Development of IgE-mediated food allergies in children with history of food protein-induced allergic proctocolitis: a series of five cases.

Food protein-induced allergic proctocolitis (FPIAP) is a non-IgE-mediated allergic condition that presents with hematochezia in otherwise healthy infants. It is most commonly induced by cow's milk protein via breast milk or formula. The prognosis for FPIAP is generally considered favorable with most infants achieving symptomatic resolution after diet modification. Most infants go on to tolerate the offending foods by 1-3 years of age. Over 8 years at our institution, five patients were identified and noted to have FPIAP to cow's milk during infancy with subsequent development of IgE-mediated allergic reaction to cow's milk and other foods. All five cases developed other atopic disorders (atopic dermatitis in four cases).

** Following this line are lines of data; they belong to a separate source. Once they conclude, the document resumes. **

-- ==== Sys2Proof/Laws/Ops.lean ====
section
/-! SUPPORT. What each shared operation can do, said once: registers, pixels, memory in a state, checks, faults, and the
loops of FX55, FX65 and DXYN. -/

namespace Sys2Proof.Machine

/-! ## Registers -/

@[simp] theorem State.getV_setV_same (s : State) (r : Reg) (b : Byte) : (s.setV r b).getV r = b := by
  simp [State.getV, State.setV]

theorem State.getV_setV (s : State) (r q : Reg) (b : Byte) : (s.setV r b).getV q = if q = r then b else s.getV q := by
  by_cases h : q = r
  · subst h; simp
  · simp [State.getV, State.setV, h, Fin.val_inj, Ne.symm h]

theorem State.getV_setV_of_ne (s : State) (r q : Reg) (b : Byte) (h : q ≠ r) : (s.setV r b).getV q = s.getV q := by
  rw [State.getV_setV, if_neg h]

/-- Registers depend on the field `v` only. -/
theorem State.getV_congr {s t : State} (h : t.v = s.v) (r : Reg) : t.getV r = s.getV r := by
  unfold State.getV; rw [h]

@[simp] theorem State.getV_writeByte (s : State) (a : Nat) (b : Byte) (r : Reg) : (s.writeByte a b).getV r = s.getV r :=
  rfl

@[simp] theorem State.getV_setPixel (s : State) (y : Fin 32) (x : Fin 64) (b : Bool) (r : Reg) :
    (s.setPixel y x b).getV r = s.getV r := rfl

@[simp] theorem State.getV_countDraw (s : State) (r : Reg) : s.countDraw.getV r = s.getV r := rfl

@[simp] theorem State.getV_setIdxPast (s : State) (x r : Reg) : (s.setIdxPast x).getV r = s.getV r := rfl

@[simp] theorem State.getV_takeFault (f : FaultRecord) (s : State) (r : Reg) : (s.takeFault f).getV r = s.getV r := rfl

@[simp] theorem State.getV_skipIf (s : State) (c : Bool) (r : Reg) : (s.skipIf c).getV r = s.getV r := by
  cases c <;> rfl

/-! ## Pixels -/

theorem State.pixel_setPixel (s : State) (y y' : Fin 32) (x x' : Fin 64) (b : Bool) :
    (s.setPixel y x b).pixel y' x' = if y' = y ∧ x' = x then b else s.pixel y' x' := by
  unfold State.pixel State.setPixel
  by_cases hy : y' = y
  · subst hy
    by_cases hx : x' = x
    · subst hx; simp
    · simp [hx, Fin.val_inj, Ne.symm hx]
  · simp [hy, Fin.val_inj, Ne.symm hy]

/-- Pixels depend on the field `fb` only. -/
theorem State.pixel_congr {s t : State} (h : t.fb = s.fb) (y : Fin 32) (x : Fin 64) : t.pixel y x = s.pixel y x := by
  unfold State.pixel; rw [h]

@[simp] theorem State.pixel_setV (s : State) (r : Reg) (b : Byte) (y : Fin 32) (x : Fin 64) :
    (s.setV r b).pixel y x = s.pixel y x := rfl

/-! ## Memory in a state -/

/-- Bytes depend on the field `mem` only. -/
theorem State.readByte_congr {s t : State} (h : t.mem = s.mem) (a : Nat) : t.readByte a = s.readByte a := by
  unfold State.readByte; rw [h]

@[simp] theorem State.readByte_setV (s : State) (r : Reg) (b : Byte) (a : Nat) :
    (s.setV r b).readByte a = s.readByte a := rfl

@[simp] theorem State.readByte_setPixel (s : State) (y : Fin 32) (x : Fin 64) (b : Bool) (a : Nat) :
    (s.setPixel y x b).readByte a = s.readByte a := rfl

theorem State.readByte_writeByte (s : State) (a : Nat) (b : Byte) (c : Nat) (h : s.mem.wf = true) :
    (s.writeByte a b).readByte c = if c = a then b else s.readByte c :=
  Memory.read_write s.mem a b c h

theorem State.readByte_writeByte_of_ne (s : State) (a : Nat) (b : Byte) (c : Nat) (h : c ≠ a) :
    (s.writeByte a b).readByte c = s.readByte c :=
  Memory.read_write_of_ne s.mem a b c h

/-! ## Access checks and faults -/

theorem readCheck_none {a : Nat} : readCheck a = none ↔ a < memSize := by
  unfold readCheck; split <;> simp_all

theorem readCheck_some {a : Nat} {k : FaultKind} : readCheck a = some k ↔ memSize ≤ a ∧ k = .memOutOfRange := by
  unfold readCheck; split
  · simp; omega
  · simp only [Option.some.injEq]; constructor
    · rintro rfl; exact ⟨by omega, rfl⟩
    · rintro ⟨-, rfl⟩; rfl

theorem writeCheck_none {p : ReservedWritePolicy} {a : Nat} :
    writeCheck p a = none ↔ a < memSize ∧ (a < programBase → p = .write) := by
  unfold writeCheck
  cases p <;> by_cases h : a < memSize <;> by_cases h' : a < programBase <;> simp [h, h']

/-- No address fails iff each passes its check. -/
theorem firstFault_none {check : Nat → Option FaultKind} {as : List Nat} :
    firstFault check as = none ↔ ∀ a ∈ as, check a = none := by
  induction as with
  | nil => simp [firstFault]
  | cons a rest ih =>
    rw [firstFault]
    cases h : check a with
    | none => simp [h, ih]
    | some k => simp [h]

/-- The first failing address: it fails, and every address before it passes. -/
theorem firstFault_some {check : Nat → Option FaultKind} {as : List Nat} {k : FaultKind} {a : Nat}
    (h : firstFault check as = some (k, a)) :
    ∃ before after, as = before ++ a :: after ∧ check a = some k ∧ ∀ b ∈ before, check b = none := by
  induction as with
  | nil => simp [firstFault] at h
  | cons b rest ih =>
    rw [firstFault] at h
    cases hb : check b with
    | some k' =>
      rw [hb] at h
      simp only [Option.some.injEq, Prod.mk.injEq] at h
      obtain ⟨rfl, rfl⟩ := h
      exact ⟨[], rest, rfl, hb, by simp⟩
    | none =>
      rw [hb] at h
      obtain ⟨before, after, rfl, hk, hall⟩ := ih h
      refine ⟨b :: before, after, rfl, hk, ?_⟩
      intro c hc
      rcases List.mem_cons.mp hc with rfl | hc
      · exact hb
      · exact hall c hc

/-- An instruction with memory accesses either completes or takes the fault of its first failing address. -/
theorem State.accessing_cases {s done t : State} {check : Nat → Option FaultKind} {as : List Nat}
    (h : s.accessing check as done = .next t) :
    (firstFault check as = none ∧ t = done) ∨
      ∃ k a, firstFault check as = some (k, a) ∧ t = s.takeFault ⟨k, s.instrAddr, some s.opcode, a⟩ := by
  unfold State.accessing at h
  cases hf : firstFault check as with
  | none => rw [hf] at h; left; exact ⟨rfl, by simpa using h.symm⟩
  | some ka =>
    obtain ⟨k, a⟩ := ka
    rw [hf] at h
    right
    exact ⟨k, a, rfl, by simpa [State.raise] using h.symm⟩

theorem State.accessing_ok {s done : State} {check : Nat → Option FaultKind} {as : List Nat}
    (h : firstFault check as = none) : s.accessing check as done = .next done := by
  unfold State.accessing; rw [h]

theorem State.accessing_fault {s done : State} {check : Nat → Option FaultKind} {as : List Nat} {k : FaultKind} {a : Nat}
    (h : firstFault check as = some (k, a)) : s.accessing check as done = s.raise k a := by
  unfold State.accessing; rw [h]

theorem State.mem_addrs {s : State} {n a : Nat} : a ∈ s.addrs n ↔ ∃ k, k < n ∧ a = s.idx.toNat + k := by
  simp only [State.addrs, State.addr, List.mem_map, List.mem_range]
  constructor
  · rintro ⟨k, hk, rfl⟩; exact ⟨k, hk, rfl⟩
  · rintro ⟨k, hk, rfl⟩; exact ⟨k, hk, rfl⟩

/-! ## The loops of FX55 and FX65 -/

theorem State.storeRegs_eq (n : Nat) (s : State) : s.storeRegs n = { s with mem := (s.storeRegs n).mem } := by
  induction n with
  | zero => rfl
  | succ n ih => rw [State.storeRegs, ih]; rfl

theorem State.loadRegs_eq (n : Nat) (s : State) : s.loadRegs n = { s with v := (s.loadRegs n).v } := by
  induction n with
  | zero => rfl
  | succ n ih => rw [State.loadRegs, ih]; rfl

theorem State.storeRegs_wf (n : Nat) (s : State) (h : s.mem.wf = true) (ha : s.idx.toNat + n ≤ memSize) :
    (s.storeRegs n).mem.wf = true := by
  induction n with
  | zero => exact h
  | succ n ih =>
    rw [State.storeRegs, State.writeByte_mem]
    exact Memory.wf_write _ _ _ (ih (by omega)) (by unfold State.addr; omega)

/-- What the stores of FX55 leave at each address. -/
theorem State.readByte_storeRegs (n : Nat) (s : State) (h : s.mem.wf = true) (ha : s.idx.toNat + n ≤ memSize) (c : Nat) :
    (s.storeRegs n).readByte c =
      if s.idx.toNat ≤ c ∧ c < s.idx.toNat + n then s.getV (Fin.ofNat 16 (c - s.idx.toNat)) else s.readByte c := by
  induction n with
  | zero => rw [if_neg (by omega)]; rfl
  | succ n ih =>
    rw [State.storeRegs, State.readByte_writeByte _ _ _ _ (State.storeRegs_wf n s h (by omega)), ih (by omega)]
    unfold State.addr
    by_cases hc : c = s.idx.toNat + n
    · subst hc
      rw [if_pos rfl, if_pos (by omega), Nat.add_sub_cancel_left]
    · rw [if_neg hc]
      by_cases hlt : s.idx.toNat ≤ c ∧ c < s.idx.toNat + n
      · rw [if_pos hlt, if_pos (by omega)]
      · rw [if_neg hlt, if_neg (by omega)]

/-- What the loads of FX65 leave in each register. -/
theorem State.getV_loadRegs (n : Nat) (s : State) (hn : n ≤ 16) (r : Reg) :
    (s.loadRegs n).getV r = if r.val < n then s.readByte (s.idx.toNat + r.val) else s.getV r := by
  induction n with
  | zero => rw [if_neg (by omega)]; rfl
  | succ n ih =>
    rw [State.loadRegs, State.getV_setV, ih (by omega)]
    have hv : (Fin.ofNat 16 n).val = n := by simp [Fin.ofNat]; omega
    by_cases hr : r = Fin.ofNat 16 n
    · have : r.val = n := by rw [hr, hv]
      rw [if_pos hr, if_pos (by omega), this]; rfl
    · have : r.val ≠ n := fun e => hr (Fin.ext (by rw [hv, e]))
      rw [if_neg hr]
      by_cases hlt : r.val < n
      · rw [if_pos hlt, if_pos (by omega)]
      · rw [if_neg hlt, if_neg (by omega)]

/-! ## The loops of DXYN write V and FB only -/

theorem State.plot_eq (s : State) (y : Fin 32) (x : Fin 64) :
    s.plot y x = { s with v := (s.plot y x).v, fb := (s.plot y x).fb } := by
  unfold State.plot; split <;> rfl

theorem State.drawBits_eq (vx : Byte) (y : Fin 32) (b : Byte) (n : Nat) (s : State) :
    State.drawBits vx y b n s =
      { s with v := (State.drawBits vx y b n s).v, fb := (State.drawBits vx y b n s).fb } := by
  induction n with
  | zero => rfl
  | succ n ih =>
    simp only [State.drawBits]
    split
    · rw [State.plot_eq, ih]
    · exact ih

theorem State.drawRows_eq (vx vy : Byte) (n : Nat) (s : State) :
    State.drawRows vx vy n s =
      { s with v := (State.drawRows vx vy n s).v, fb := (State.drawRows vx vy n s).fb } := by
  induction n with
  | zero => rfl
  | succ n ih =>
    simp only [State.drawRows]
    rw [State.drawBits_eq, ih]

end Sys2Proof.Machine
end

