-- ==== Sys2Proof/Laws/Run.lean ====
section
/-! SUPPORT. The schedule: what an agenda gives next, that any activity may come next in Running, and infinite runs that
follow a given sequence of activities. -/

namespace Sys2Proof.Machine

/-! ## The agenda -/

@[simp] theorem Agenda.next_cons (act : Activity) (rest : List Activity) (n : Nat) :
    Agenda.next ⟨act :: rest, n⟩ = act := rfl

@[simp] theorem Agenda.next_nil (n : Nat) : Agenda.next ⟨[], n⟩ = Config.schedule n := rfl

@[simp] theorem Agenda.tail_cons (act : Activity) (rest : List Activity) (n : Nat) :
    Agenda.tail ⟨act :: rest, n⟩ = ⟨rest, n⟩ := rfl

@[simp] theorem Agenda.tail_nil (n : Nat) : Agenda.tail ⟨[], n⟩ = ⟨[], n + 1⟩ := rfl

@[simp] theorem Agenda.next_push (g : Agenda) (act : Activity) : (g.push act).next = act := rfl

@[simp] theorem Agenda.tail_push (g : Agenda) (act : Activity) : (g.push act).tail = g := rfl

/-- In Running, any activity may come next (R237). -/
theorem step_push {s : State} (act : Activity) (h : s.run = .running) :
    step { s with agenda := s.agenda.push act } = runActivity act s :=
  step_running (s := { s with agenda := s.agenda.push act }) h

/-! ## Runs -/

/-- The run from `s` in which the host fixes the activities of `sched` one by one. A step that answers no next state leaves
the run where it is. -/
def follow (sched : Nat → Activity) (s : State) : Nat → State
  | 0 => { s with agenda := { s.agenda with listed := [sched 0] } }
  | n + 1 =>
    match step (follow sched s n) with
    | .next t => { t with agenda := { t.agenda with listed := [sched (n + 1)] } }
    | .fault _ => follow sched s n
    | .refused _ => follow sched s n

/-- Where the activities of `sched` keep a property and never end the run, the sequence is an infinite run, and it takes
exactly those activities. -/
theorem follow_isRun {sched : Nat → Activity} {s : State} {P : State → Prop}
    (h0 : P s) (hagenda : ∀ s g, P s → P { s with agenda := g })
    (hstep : ∀ n s, P s → s.nextActivity = sched n → ∃ t, step s = .next t ∧ P t) :
    IsRun (follow sched s) ∧ ∀ n, P (follow sched s n) ∧ (follow sched s n).nextActivity = sched n := by
  have next : ∀ n t, step (follow sched s n) = .next t →
      follow sched s (n + 1) = { t with agenda := { t.agenda with listed := [sched (n + 1)] } } := by
    intro n t h
    rw [follow, h]
  have inv : ∀ n, P (follow sched s n) ∧ (follow sched s n).nextActivity = sched n := by
    intro n
    induction n with
    | zero => exact ⟨hagenda s _ h0, rfl⟩
    | succ n ih =>
      obtain ⟨t, ht, hP⟩ := hstep n _ ih.1 ih.2
      rw [next n t ht]
      exact ⟨hagenda t _ hP, rfl⟩
  refine ⟨fun n => ?_, inv⟩
  obtain ⟨t, ht, -⟩ := hstep n _ (inv n).1 (inv n).2
  exact ⟨t, [sched (n + 1)], ht, next n t ht⟩

/-- A schedule that takes each of the four activities again and again is weakly fair (R237). -/
theorem weaklyFair_of_schedule {sched : Nat → Activity} {r : Nat → State} (h : ∀ n, (r n).nextActivity = sched n)
    (fair : ∀ kind n, ∃ m, n ≤ m ∧ activityKind (sched m) = kind) : WeaklyFair r := by
  intro kind n
  obtain ⟨m, hm, hk⟩ := fair kind n
  exact ⟨m, hm, by rw [h m, hk]⟩

end Sys2Proof.Machine
end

IgE-mediated cow's milk allergy has persisted beyond the preschool years in at least two patients (currently 8 and 16 years old). For three of the patients, the IgE-mediated reaction to cow's milk was severe with development of anaphylaxis or angioedema. In addition, three patients experienced anaphylaxis or angioedema to allergens other than milk. While FPIAP is a non-IgE-mediated process traditionally thought not to progress past the first year of life, some infants with FPIAP develop severe, persistent IgE-mediated cow's milk allergy. To our knowledge, this is the first detailed clinical description of such patients.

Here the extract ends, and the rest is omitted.